Oh yes sorry my mistake we have to use cos indeed. Another question if you don't mind, will this initial velocity depend on the tension of the string?

17. Sep 11, 2014

### ehild

The initial velocity is given. The tension of the string depends on the speed. It has to provide the necessary centripetal force together with the radial component of the weight.

ehild

18. Sep 11, 2014

### rulo1992

What I don't get is how is it possible to calculate the initial velocity using conservation of energy.
Because if height=(R(1-costheta)) , is it correct to use the formula:1/2m(velocityatbottom)^2=mg(R(1-costheta))? or am I doing something wrong?
I don't get how can kinetic energy be 0, if the particle keeps moving along the cirlce after that point

19. Sep 11, 2014

### ehild

The problem text said that

So the particle does not go around its circular path after covering 2pi/3 radians.

If he particle is fixed to a rigid rotating stick that means the particle stops at that angle, then starts to move backwards.

If it is connected to a string, it still can have speed after reaching that angle, but the radial component of the weight is not enough for the centripetal force, the string gets slack, the motion will not be circular any more.
I think the problem maker expect the solution according to the first case.

ehild

20. Sep 11, 2014

### rulo1992

How are newton's 1st and 3rd laws applied to the forces acting on the particle?
this is the last question of my homework, and I'm having problem answering it correctly in a few lines.
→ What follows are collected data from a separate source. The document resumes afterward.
/-- Settles O33: each column is mixed back by itself, and its four bytes are those of `invMixColumn`. -/
theorem imixcMixesEveryColumnBack : Obligations.ImixcMixesEveryColumnBack := by
  refine ⟨fun s hf hv => ?_, fun s hf hv => ?_, decode_encode (i := .imixc) rfl⟩
  · refine ⟨_, (exec_imixc s).trans (transformState_of_sv hf _ hv), ?_⟩
    rintro c _ _ _ _ rfl rfl rfl rfl
    simp only [Mat.get, col_invMixColumns]
    exact ⟨rfl, rfl, rfl, rfl⟩
  · exact (exec_imixc s).trans (transformState_of_not_sv hf _ hv)

end Machine
end Sys2Proof

/-! SUPPORT. The rules of spec/44_block_cipher.md: one round of decryption undoes one round of encryption, and so do all of
them in the reversed order, and what the two block commands do. -/

namespace Sys2Proof.Machine

/-! ## Decryption undoes encryption (R130, R131, R134) -/

/-- Steps taken in order are undone by their counterparts in the reversed order, seen through the map `g`, if each step is
undone so by its own counterpart. -/
theorem foldl_reverse_foldl {α β ι : Type} {forth : α → ι → α} {back : β → ι → β} {g : α → β}
    (h : ∀ x r, back (g (forth x r)) r = g x) (rs : List ι) (x : α) :
    rs.reverse.foldl back (g (rs.foldl forth x)) = g x := by
  induction rs generalizing x with
  | nil => rfl
  | cons r rs ih =>
    calc (r :: rs).reverse.foldl back (g ((r :: rs).foldl forth x))
        = back (rs.reverse.foldl back (g (rs.foldl forth (forth x r)))) r := by simp
      _ = back (g (forth x r)) r := by rw [ih]
      _ = g x := h x r

/-- R131: "the exact mirror". A round of decryption starts from a state whose bytes are still substituted and shifted by the
round of encryption after the one it undoes. -/
theorem decryptRound_encryptRound (w : Schedule) (x : Mat) (r : Fin 11) :
    decryptRound w ((shiftRows ∘ subBytes) (encryptRound w x r)) r = (shiftRows ∘ subBytes) x := by
  simp only [Function.comp_apply, decryptRound, encryptRound, invShiftRows_shiftRows, invSubBytes_subBytes,
    addRoundKey_addRoundKey, invMixColumns_mixColumns]

theorem encryptRound_decryptRound (w : Schedule) (x : Mat) (r : Fin 11) :
    encryptRound w ((invSubBytes ∘ invShiftRows) (decryptRound w x r)) r = (invSubBytes ∘ invShiftRows) x := by
  simp only [Function.comp_apply, decryptRound, encryptRound, subBytes_invSubBytes, shiftRows_invShiftRows,
    mixColumns_invMixColumns, addRoundKey_addRoundKey]

theorem decryptBlock_encryptBlock (b : Block) (w : Schedule) : decryptBlock (encryptBlock b w) w = b := by
  have rounds := foldl_reverse_foldl (decryptRound_encryptRound w) [1, 2, 3, 4, 5, 6, 7, 8, 9]
    (addRoundKey (bytesToState b) (roundKey w 0))
  simp only [List.reverse_cons, List.reverse_nil, List.nil_append, List.cons_append, Function.comp_apply] at rounds
  simp only [decryptBlock, encryptBlock, bytesToState_stateToBytes, addRoundKey_addRoundKey, rounds,
    invShiftRows_shiftRows, invSubBytes_subBytes, stateToBytes_bytesToState]

theorem encryptBlock_decryptBlock (b : Block) (w : Schedule) : encryptBlock (decryptBlock b w) w = b := by
  have rounds := foldl_reverse_foldl (encryptRound_decryptRound w) [9, 8, 7, 6, 5, 4, 3, 2, 1]
    (addRoundKey (bytesToState b) (roundKey w 10))
  simp only [List.reverse_cons, List.reverse_nil, List.nil_append, List.cons_append, Function.comp_apply] at rounds
  simp only [decryptBlock, encryptBlock, bytesToState_stateToBytes, addRoundKey_addRoundKey, rounds,
    subBytes_invSubBytes, shiftRows_invShiftRows, stateToBytes_bytesToState]

/-! ## The commands ENCB and DECB (R132, R133) -/

theorem exec_encb (s : State) : exec .encb s = blockCommand encryptBlock s := rfl

theorem exec_decb (s : State) : exec .decb s = blockCommand decryptBlock s := rfl

/-- R132, R133: the two commands differ only in the function that takes the block. -/
theorem exists_blockCommand {i : Instr} (hi : i ∈ [Instr.encb, .decb]) :
    ∃ f, ∀ s, exec i s = blockCommand f s := by
  rcases List.mem_pair.1 hi with rfl | rfl
  · exact ⟨encryptBlock, exec_encb⟩
  · exact ⟨decryptBlock, exec_decb⟩

section BlockCommand

variable {s : State} (f : Block → Schedule → Block)

/-- R132, R133: with round keys and a block in IBUF the result is delivered and S is discarded. -/
theorem blockCommand_of_input {m : List Byte} (hs : s.Running) (hr : s.rkv = true) (hm : s.Input m) (hl : m.length = 16) :
    blockCommand f s = .next ((discardState s).withOutput (blockToBytes (f (blockOfBytes m) s.w))) := by
  have hi := ilen_eq_of_input hm hl
  rw [blockCommand, command_effect hs.not_fatal (by simp [hr, hi]), withBlock_eq hm hi,
    deliver_block (inv_discardState hs.inv)]

/-- R173: without round keys the command raises SequenceError, whatever ILEN is. -/
theorem blockCommand_of_not_rkv (hf : s.fatal = false) (hr : s.rkv = false) :
    blockCommand f s = .next { s with err := 4 } :=
  command_raises_of_not_isFatal hf (e := .sequence) (by simp [hr]) rfl _

/-- R174, R178: with round keys an input that is not one block raises FormatError. -/
theorem blockCommand_of_ilen_ne (hf : s.fatal = false) (hr : s.rkv = true) (hi : s.ilen ≠ 16) :
    blockCommand f s = .next { s with err := 2 } := by
  have hn : notOneBlock s = true := notOneBlock_eq_true.2 hi
  exact command_raises_of_not_isFatal hf (e := .format) (by simp [hr, hn]) rfl _

end BlockCommand

/-- R15: with round keys W is a function of KEY. -/
theorem w_eq_of_key_eq {s u : State} (hs : s.Inv) (hu : u.Inv) (hr : s.rkv = true) (hv : u.rkv = true)
    (hk : s.key = u.key) : s.w = u.w := by
  obtain ⟨-, hsw⟩ := hs.rkv_schedule hr
  obtain ⟨-, huw⟩ := hu.rkv_schedule hv
  rw [hsw, huw, hk]

/-! ## The obligations of spec/44_block_cipher.md -/

/-- Settles O37: RKV is checked before ILEN, and the free value in S is the one that the discarding draws. -/
theorem blockCommandsDeliverTheBlock : Obligations.BlockCommandsDeliverTheBlock := by
  refine ⟨fun s m hs hr hm hl => ?_, fun s i hi hf => ?_, decode_encode (i := .encb) rfl, decode_encode (i := .decb) rfl⟩
  · exact ⟨(discardState s).smat, (discardState s).smat, (discardState s).draws, (discardState s).draws,
      (exec_encb s).trans (blockCommand_of_input _ hs hr hm hl), (exec_decb s).trans (blockCommand_of_input _ hs hr hm hl)⟩
  · obtain ⟨f, hexec⟩ := exists_blockCommand hi
    rw [hexec]
    exact ⟨blockCommand_of_not_rkv f hf, blockCommand_of_ilen_ne f hf⟩

/-- Settles O38: the rounds undo each other from the innermost outwards, in both directions. -/
theorem decryptBlockInvertsEncryptBlock : Obligations.DecryptBlockInvertsEncryptBlock :=
  fun b w => ⟨decryptBlock_encryptBlock b w, encryptBlock_decryptBlock b w⟩

/-- Settles O39: both states deliver a function of the input and W, and in a sound state W is the schedule of KEY. -/
theorem blockResultDependsOnInputAndKey : Obligations.BlockResultDependsOnInputAndKey := by
  intro s u m i hi hs hu hr hv hk hm hm' hl
  obtain ⟨f, hexec⟩ := exists_blockCommand hi
  refine ⟨_, _, (hexec s).trans (blockCommand_of_input f hs hr hm hl),
    (hexec u).trans (blockCommand_of_input f hu hv hm' hl), ?_, ?_⟩
  · rw [withOutput_obuf, withOutput_obuf, w_eq_of_key_eq hs.inv hu.inv hr hv hk]
  · simp only [withOutput_olen, blockToBytes_length]

end Sys2Proof.Machine

/-! SUPPORT. The rules of spec/45_padding_ecb.md: padding and what undoes it, the blocks of an ECB message one by one, what
the four commands do, and the run of three transactions that encrypts or decrypts a message. -/

namespace Sys2Proof.Machine

/-! ## Padding (R140, R141) -/

theorem pad_length_eq_add (m : List Byte) : (pad m).length = m.length + padLen m.length := by
  rw [pad, List.length_append, List.length_replicate]

theorem take_length_pad (m : List Byte) : (pad m).take m.length = m := List.take_left

/-- R140: every byte behind the message is the number of such bytes. -/
theorem getElem?_pad {m : List Byte} {k : Nat} (hk : m.length ≤ k) (hlt : k < (pad m).length) :
    (pad m)[k]? = some (BitVec.ofNat 8 (padLen m.length)) := by
  rw [pad_length_eq_add] at hlt
  rw [pad, List.getElem?_append_right hk, List.getElem?_replicate, if_pos (by omega)]

/-- R140: there is at least one padding byte, so the last byte is one. -/
theorem getLast?_pad (m : List Byte) : (pad m).getLast? = some (BitVec.ofNat 8 (padLen m.length)) := by
  have hpos := (padLen_bounds m.length).1
  rw [List.getLast?_eq_getElem?, getElem?_pad] <;> rw [pad_length_eq_add] <;> omega

/-- R141: the last byte is the count of bytes to strip. -/
theorem unpad_of_le {d : List Byte} {count : Byte} (h : d.getLast? = some count) (hc : count.toNat ≤ d.length) :
    unpad d = some (d.take (d.length - count.toNat)) := by
  simp only [unpad, h, if_pos hc]

/-- R141: "`unpad(pad(m)) == m`". -/
theorem unpad_pad (m : List Byte) : unpad (pad m) = some m := by
  have hcount : (BitVec.ofNat 8 (padLen m.length)).toNat = padLen m.length :=
    Nat.mod_eq_of_lt ((padLen_bounds m.length).2.trans_lt (by decide))
  have hlen := pad_length_eq_add m
  rw [unpad_of_le (getLast?_pad m) (by omega), hcount, hlen, Nat.add_sub_cancel, take_length_pad]

/-! ## Blocks of a message (R45, R142) -/

/-- R45: block `b` of a message is its 16 bytes from index `16b` on. -/
theorem splitBlocks_getElem {n b : Nat} (hb : b < n) (bs : List Byte) :
    (splitBlocks n bs)[b]'(by simpa using hb) = blockOfBytes ((bs.drop (16 * b)).take 16) := by
  induction n generalizing b bs with
  | zero => omega
  | succ n ih =>
    cases b with
    | zero => rfl
    | succ b =>
      simp only [splitBlocks, List.getElem_cons_succ, ih (Nat.lt_of_succ_lt_succ hb), List.drop_drop]
      rw [Nat.mul_succ, Nat.add_comm]

theorem take_drop_joinBlocks {bs : List Block} {b : Nat} (hb : b < bs.length) :
    ((joinBlocks bs).drop (16 * b)).take 16 = blockToBytes bs[b] := by
  induction bs generalizing b with
  | nil => simp at hb
  | cons x xs ih =>
    cases b with
    | zero => exact List.take_left (l₁ := blockToBytes x)
    | succ b =>
      have htail : (joinBlocks (x :: xs)).drop (16 * (b + 1)) = (joinBlocks xs).drop (16 * b) := by
        simp [Nat.mul_succ, List.drop_append]
      rw [htail, ih (Nat.lt_of_succ_lt_succ hb), List.getElem_cons_succ]

theorem splitBlocks_joinBlocks (bs : List Block) : splitBlocks bs.length (joinBlocks bs) = bs := by
  refine List.ext_getElem (splitBlocks_length _ _) fun b hb hb' => ?_
  rw [splitBlocks_getElem hb', take_drop_joinBlocks hb', blockOfBytes_blockToBytes]

theorem joinBlocks_splitBlocks {n : Nat} {bs : List Byte} (h : bs.length = 16 * n) :
    joinBlocks (splitBlocks n bs) = bs := by
  induction n generalizing bs with
  | zero => exact (List.eq_nil_of_length_eq_zero h).symm
  | succ n ih =>
    rw [splitBlocks, joinBlocks_cons, blockToBytes_blockOfBytes (by simp; omega), ih (by simp; omega),
      List.take_append_drop]

/-! ## ECB mode (R142, R143) -/

theorem ecbEncode_length_eq_pad (m : List Byte) (w : Schedule) : (ecbEncode m w).length = (pad m).length := by
  rw [ecbEncode_length, pad_length]

/-- R142: "encrypt each block independently". -/
theorem take_drop_ecbEncode {m : List Byte} {b : Nat} (hb : 16 * b < (pad m).length) (w : Schedule) :
    ((ecbEncode m w).drop (16 * b)).take 16 =
      blockToBytes (encryptBlock (blockOfBytes (((pad m).drop (16 * b)).take 16)) w) := by
  have hn : b < (pad m).length / 16 := by rw [pad_length] at hb ⊢; omega
  rw [ecbEncode, take_drop_joinBlocks (by simpa using hn), List.getElem_map, splitBlocks_getElem hn]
Do I have to consider inertial and non inertial frames separately?

21. Sep 11, 2014

### ehild

Stay in the inertial frame of reference. Consider the forces acting on the particle: the tension in the string and gravity. The radial component of the resultant is the centripetal force, while the tangential component accelerates the particle along the circle.

When discussing Newton's 3rd law, be careful. You have two kinds of interaction. One between the particle and the string. The strings pulls the particle with its tension. The particle pulls the string and that causes the tension in the string.
The other interaction is the gravitational pull between Earth and particle.

ehild

22. Sep 11, 2014

### olivermsun

Well you know that the height at the top of the circle is just $2R$ (you can check that $\theta = 180^\circ$ and $\cos 180^\circ = -1$), so that part is fine.

As long as KE > 0 at the highest point in the circle, the motion will continue, so what you do find the velocity $v_\mathrm{min}$ that gives exactly KE = 0. Then you know that the initial velocity $v_0$ has to satisfy $v_0 \gneq v_\mathrm{min}$.

23. Sep 11, 2014

### haruspex

This is wrong. There is a minimum speed at the top of the circle, and it is greater than zero. It won't reach the top if the string goes slack at any time before that.
What forces act on it at the top? What acceleration does it have there?

24. Sep 11, 2014

### olivermsun

Yup you're right. Thanks for catching that.

v^2/R = g is the limiting condition, where gravity is exactly equal to the centripetal force needed to follow the circle (and hence the string need not provide any tension). Does that sound right to you?

25. Sep 11, 2014

### rulo1992

how can I express the forces that act on the particle with x, y coordinates instead of polar coordinates?